Once the line with "def Dev.mcSeq (d" is found in the data, output it and each following line exactly, up to and including the line with "match x.epoch with", and nothing before or after.

START Material shown

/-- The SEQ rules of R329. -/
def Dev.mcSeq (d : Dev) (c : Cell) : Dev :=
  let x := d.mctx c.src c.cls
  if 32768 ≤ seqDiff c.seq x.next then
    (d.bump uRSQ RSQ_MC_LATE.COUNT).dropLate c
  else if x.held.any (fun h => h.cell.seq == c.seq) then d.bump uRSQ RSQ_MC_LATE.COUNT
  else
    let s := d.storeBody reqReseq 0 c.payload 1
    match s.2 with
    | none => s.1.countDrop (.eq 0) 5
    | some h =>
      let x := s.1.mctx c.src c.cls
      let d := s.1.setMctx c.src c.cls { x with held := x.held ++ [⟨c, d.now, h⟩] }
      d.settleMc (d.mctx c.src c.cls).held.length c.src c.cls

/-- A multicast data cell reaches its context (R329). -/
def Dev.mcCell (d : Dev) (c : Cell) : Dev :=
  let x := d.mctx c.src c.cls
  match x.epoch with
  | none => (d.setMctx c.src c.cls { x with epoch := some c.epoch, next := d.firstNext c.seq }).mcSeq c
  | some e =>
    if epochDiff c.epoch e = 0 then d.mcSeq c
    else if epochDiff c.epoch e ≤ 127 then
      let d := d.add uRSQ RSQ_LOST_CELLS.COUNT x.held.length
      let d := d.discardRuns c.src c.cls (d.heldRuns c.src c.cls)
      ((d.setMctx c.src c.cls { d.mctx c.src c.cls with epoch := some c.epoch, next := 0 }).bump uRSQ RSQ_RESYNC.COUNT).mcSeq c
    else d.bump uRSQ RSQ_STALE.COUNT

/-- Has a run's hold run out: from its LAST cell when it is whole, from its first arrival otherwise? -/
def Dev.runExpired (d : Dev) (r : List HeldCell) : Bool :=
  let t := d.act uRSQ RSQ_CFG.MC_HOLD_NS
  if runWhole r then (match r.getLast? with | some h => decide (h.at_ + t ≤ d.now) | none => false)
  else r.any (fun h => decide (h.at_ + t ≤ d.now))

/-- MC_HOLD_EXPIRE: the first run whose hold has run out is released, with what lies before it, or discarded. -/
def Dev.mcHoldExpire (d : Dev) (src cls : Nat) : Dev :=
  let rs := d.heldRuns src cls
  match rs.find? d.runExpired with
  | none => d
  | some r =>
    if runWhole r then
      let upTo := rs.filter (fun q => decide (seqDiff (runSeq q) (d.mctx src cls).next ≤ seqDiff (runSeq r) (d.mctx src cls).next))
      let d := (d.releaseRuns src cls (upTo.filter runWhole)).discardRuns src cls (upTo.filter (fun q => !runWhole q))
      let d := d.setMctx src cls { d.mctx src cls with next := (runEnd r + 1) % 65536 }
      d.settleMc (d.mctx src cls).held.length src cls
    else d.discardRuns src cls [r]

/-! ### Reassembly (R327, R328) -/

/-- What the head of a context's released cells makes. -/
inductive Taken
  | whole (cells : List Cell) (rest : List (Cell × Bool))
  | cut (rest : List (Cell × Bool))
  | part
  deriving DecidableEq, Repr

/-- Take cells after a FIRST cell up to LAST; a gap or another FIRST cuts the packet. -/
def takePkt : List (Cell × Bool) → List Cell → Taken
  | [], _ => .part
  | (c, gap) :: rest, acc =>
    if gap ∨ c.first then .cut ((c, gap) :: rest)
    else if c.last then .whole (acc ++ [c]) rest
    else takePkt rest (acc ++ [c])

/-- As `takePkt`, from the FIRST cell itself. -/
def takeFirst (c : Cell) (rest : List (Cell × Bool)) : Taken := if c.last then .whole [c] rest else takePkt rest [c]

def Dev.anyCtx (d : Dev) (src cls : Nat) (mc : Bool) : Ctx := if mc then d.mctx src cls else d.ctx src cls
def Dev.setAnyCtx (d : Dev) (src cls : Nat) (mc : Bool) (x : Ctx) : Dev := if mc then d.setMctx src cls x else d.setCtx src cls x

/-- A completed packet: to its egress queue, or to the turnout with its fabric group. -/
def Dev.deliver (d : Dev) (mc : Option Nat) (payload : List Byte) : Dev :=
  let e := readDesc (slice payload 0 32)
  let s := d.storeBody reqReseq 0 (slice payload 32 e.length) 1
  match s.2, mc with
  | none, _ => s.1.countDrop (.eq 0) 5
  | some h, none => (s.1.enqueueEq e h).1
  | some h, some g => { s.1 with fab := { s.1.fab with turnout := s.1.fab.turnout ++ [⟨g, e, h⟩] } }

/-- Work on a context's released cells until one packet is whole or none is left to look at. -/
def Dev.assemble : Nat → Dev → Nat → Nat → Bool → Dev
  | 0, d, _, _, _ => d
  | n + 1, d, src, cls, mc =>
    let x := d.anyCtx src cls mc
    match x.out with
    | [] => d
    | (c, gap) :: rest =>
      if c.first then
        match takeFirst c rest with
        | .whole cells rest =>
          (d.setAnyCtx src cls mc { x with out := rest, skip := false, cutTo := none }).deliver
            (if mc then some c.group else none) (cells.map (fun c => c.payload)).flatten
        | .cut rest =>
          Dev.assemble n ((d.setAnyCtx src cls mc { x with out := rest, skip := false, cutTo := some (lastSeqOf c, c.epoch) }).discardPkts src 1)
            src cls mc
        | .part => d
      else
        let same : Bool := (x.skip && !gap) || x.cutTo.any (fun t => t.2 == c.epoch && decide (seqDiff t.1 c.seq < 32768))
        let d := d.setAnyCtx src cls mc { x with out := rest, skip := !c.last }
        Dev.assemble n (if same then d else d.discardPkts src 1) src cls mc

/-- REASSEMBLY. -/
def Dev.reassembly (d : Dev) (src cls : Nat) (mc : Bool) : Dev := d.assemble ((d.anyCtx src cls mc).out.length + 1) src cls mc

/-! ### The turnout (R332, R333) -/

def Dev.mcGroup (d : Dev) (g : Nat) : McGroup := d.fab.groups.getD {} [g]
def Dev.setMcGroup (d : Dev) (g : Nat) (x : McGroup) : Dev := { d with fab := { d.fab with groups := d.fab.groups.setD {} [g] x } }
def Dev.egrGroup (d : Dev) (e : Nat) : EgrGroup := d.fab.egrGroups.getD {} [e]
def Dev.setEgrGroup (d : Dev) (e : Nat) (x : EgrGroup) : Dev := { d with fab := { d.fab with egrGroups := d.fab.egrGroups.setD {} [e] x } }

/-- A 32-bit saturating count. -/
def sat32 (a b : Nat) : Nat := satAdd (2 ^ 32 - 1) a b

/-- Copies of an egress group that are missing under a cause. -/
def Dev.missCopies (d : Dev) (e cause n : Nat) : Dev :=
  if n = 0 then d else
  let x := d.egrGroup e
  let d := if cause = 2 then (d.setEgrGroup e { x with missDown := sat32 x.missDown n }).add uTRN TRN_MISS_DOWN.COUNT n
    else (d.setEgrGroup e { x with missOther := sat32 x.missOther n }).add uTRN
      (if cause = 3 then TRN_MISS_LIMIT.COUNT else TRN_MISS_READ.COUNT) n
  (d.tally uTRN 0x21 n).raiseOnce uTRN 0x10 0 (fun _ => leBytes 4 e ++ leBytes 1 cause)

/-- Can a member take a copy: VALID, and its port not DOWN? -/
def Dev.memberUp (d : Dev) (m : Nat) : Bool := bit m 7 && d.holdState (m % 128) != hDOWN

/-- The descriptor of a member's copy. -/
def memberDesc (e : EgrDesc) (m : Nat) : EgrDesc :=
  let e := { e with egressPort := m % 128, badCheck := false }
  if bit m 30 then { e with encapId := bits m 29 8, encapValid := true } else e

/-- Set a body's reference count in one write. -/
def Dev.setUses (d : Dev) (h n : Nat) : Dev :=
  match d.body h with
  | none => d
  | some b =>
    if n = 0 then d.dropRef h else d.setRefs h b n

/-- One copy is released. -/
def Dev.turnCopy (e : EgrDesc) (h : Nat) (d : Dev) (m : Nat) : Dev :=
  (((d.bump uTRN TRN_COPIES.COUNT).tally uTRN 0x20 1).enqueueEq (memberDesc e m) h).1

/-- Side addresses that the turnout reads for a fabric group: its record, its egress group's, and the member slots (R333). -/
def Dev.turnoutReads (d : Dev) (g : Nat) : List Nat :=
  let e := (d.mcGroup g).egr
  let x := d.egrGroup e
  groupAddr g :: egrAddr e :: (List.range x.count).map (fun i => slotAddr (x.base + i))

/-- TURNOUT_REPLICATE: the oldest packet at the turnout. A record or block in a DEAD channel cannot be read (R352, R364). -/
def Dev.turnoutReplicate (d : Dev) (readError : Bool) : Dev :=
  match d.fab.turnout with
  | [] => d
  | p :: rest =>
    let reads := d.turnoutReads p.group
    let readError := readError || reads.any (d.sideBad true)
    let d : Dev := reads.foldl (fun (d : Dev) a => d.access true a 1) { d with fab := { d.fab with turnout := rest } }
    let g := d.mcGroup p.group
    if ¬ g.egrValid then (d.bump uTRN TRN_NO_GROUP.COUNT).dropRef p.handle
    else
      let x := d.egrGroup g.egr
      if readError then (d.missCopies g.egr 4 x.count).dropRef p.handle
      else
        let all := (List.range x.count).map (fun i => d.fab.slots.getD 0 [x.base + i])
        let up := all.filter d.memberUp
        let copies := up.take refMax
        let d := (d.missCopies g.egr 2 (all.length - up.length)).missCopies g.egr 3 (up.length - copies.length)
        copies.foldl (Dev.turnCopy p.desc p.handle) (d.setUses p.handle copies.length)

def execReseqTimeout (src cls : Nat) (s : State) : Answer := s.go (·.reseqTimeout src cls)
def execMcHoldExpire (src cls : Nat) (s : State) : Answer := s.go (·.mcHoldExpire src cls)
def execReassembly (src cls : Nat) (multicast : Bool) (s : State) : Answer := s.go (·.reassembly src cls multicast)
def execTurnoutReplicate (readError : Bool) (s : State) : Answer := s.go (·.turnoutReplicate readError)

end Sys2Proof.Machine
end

END Material shown
START Material shown

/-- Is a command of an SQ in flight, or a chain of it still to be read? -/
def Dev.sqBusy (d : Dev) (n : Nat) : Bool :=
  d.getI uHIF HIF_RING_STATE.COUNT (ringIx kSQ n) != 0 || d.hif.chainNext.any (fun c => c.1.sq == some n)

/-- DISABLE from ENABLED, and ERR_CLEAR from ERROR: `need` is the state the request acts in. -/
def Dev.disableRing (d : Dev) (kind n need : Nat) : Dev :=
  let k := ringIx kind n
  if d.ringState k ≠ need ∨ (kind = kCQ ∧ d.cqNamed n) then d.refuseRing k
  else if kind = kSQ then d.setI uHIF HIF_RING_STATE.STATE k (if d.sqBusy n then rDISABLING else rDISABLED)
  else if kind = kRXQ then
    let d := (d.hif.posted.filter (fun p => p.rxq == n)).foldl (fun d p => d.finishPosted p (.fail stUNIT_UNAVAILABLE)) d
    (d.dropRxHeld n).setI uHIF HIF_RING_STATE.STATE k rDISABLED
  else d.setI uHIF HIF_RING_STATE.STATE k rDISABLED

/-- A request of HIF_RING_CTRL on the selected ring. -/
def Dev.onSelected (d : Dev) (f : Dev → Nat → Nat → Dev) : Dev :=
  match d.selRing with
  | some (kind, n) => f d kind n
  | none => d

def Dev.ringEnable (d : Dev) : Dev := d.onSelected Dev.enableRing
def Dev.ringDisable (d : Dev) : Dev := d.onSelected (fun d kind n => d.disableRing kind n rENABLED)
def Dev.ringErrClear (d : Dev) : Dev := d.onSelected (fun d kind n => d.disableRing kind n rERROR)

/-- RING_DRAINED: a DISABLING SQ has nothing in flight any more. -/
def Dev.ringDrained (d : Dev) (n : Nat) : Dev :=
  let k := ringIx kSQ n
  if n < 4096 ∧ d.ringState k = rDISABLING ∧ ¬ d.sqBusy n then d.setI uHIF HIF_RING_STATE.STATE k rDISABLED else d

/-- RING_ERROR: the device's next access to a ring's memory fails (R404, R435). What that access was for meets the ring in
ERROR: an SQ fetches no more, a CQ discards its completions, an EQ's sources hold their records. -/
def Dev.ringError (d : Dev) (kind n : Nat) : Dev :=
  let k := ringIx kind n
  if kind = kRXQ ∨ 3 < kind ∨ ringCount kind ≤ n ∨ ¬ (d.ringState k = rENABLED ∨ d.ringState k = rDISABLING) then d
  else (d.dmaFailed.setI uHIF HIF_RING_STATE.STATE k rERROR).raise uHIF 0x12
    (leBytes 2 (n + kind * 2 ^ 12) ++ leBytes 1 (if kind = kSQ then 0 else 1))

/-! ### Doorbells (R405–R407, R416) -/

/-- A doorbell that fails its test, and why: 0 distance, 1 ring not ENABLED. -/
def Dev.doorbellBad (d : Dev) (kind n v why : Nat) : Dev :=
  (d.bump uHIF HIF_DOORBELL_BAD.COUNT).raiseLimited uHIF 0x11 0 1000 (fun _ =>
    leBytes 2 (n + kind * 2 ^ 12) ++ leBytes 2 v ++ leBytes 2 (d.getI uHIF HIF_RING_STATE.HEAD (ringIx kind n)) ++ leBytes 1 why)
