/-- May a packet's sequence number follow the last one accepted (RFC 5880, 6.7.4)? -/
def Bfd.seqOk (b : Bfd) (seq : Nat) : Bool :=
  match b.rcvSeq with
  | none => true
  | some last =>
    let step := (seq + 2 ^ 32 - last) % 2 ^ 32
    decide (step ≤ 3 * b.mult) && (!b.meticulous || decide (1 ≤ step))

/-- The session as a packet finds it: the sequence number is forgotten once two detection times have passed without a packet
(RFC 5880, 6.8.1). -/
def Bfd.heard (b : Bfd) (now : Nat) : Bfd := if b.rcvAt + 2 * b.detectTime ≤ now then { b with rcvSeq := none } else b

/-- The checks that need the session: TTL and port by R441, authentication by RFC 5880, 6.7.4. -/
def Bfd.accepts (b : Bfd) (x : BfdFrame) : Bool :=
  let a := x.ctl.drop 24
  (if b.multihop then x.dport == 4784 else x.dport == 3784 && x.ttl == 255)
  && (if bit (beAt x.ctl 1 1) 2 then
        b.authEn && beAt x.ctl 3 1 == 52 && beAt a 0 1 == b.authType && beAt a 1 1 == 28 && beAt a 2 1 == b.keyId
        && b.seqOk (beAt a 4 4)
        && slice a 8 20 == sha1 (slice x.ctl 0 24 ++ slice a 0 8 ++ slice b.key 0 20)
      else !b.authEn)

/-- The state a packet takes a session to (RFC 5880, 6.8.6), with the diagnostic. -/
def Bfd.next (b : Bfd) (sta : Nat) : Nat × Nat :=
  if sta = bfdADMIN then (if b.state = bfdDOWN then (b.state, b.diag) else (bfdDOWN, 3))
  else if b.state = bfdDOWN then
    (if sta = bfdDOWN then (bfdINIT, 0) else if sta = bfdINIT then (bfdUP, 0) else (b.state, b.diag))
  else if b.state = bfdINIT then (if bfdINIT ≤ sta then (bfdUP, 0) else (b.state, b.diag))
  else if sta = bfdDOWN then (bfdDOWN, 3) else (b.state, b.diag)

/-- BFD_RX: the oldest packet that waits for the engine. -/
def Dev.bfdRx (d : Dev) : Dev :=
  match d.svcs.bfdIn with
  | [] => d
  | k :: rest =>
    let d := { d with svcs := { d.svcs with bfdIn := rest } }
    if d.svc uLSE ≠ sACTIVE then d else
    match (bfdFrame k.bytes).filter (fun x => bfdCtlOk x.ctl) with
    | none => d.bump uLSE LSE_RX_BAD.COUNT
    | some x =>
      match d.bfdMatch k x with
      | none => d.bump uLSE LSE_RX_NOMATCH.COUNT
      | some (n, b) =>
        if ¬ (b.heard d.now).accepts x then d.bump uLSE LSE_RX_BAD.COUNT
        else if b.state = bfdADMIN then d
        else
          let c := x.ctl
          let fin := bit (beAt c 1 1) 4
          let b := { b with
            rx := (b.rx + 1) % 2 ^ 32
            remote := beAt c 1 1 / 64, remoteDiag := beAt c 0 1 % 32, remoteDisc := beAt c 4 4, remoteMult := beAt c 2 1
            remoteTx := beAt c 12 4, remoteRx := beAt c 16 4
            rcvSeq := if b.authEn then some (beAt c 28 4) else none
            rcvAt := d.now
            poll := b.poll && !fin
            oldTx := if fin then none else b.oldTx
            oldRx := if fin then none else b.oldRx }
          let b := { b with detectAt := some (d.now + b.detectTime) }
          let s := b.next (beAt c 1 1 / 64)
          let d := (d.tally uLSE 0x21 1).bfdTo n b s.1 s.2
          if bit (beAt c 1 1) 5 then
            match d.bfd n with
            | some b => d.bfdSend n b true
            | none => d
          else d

END Material shown

◆ **Solution for this task**
def Dev.mcSeq (d : Dev) (c : Cell) : Dev :=
  let x := d.mctx c.src c.cls
  if 32768 ≤ seqDiff c.seq x.next then
    (d.bump uRSQ RSQ_MC_LATE.COUNT).dropLate c
  else if x.held.any (fun h => h.cell.seq == c.seq) then d.bump uRSQ RSQ_MC_LATE.COUNT
  else
    let s := d.storeBody reqReseq 0 c.payload 1
    match s.2 with
    | none => s.1.countDrop (.eq 0) 5
    | some h =>
      let x := s.1.mctx c.src c.cls
      let d := s.1.setMctx c.src c.cls { x with held := x.held ++ [⟨c, d.now, h⟩] }
      d.settleMc (d.mctx c.src c.cls).held.length c.src c.cls

/-- A multicast data cell reaches its context (R329). -/
def Dev.mcCell (d : Dev) (c : Cell) : Dev :=
  let x := d.mctx c.src c.cls
  match x.epoch with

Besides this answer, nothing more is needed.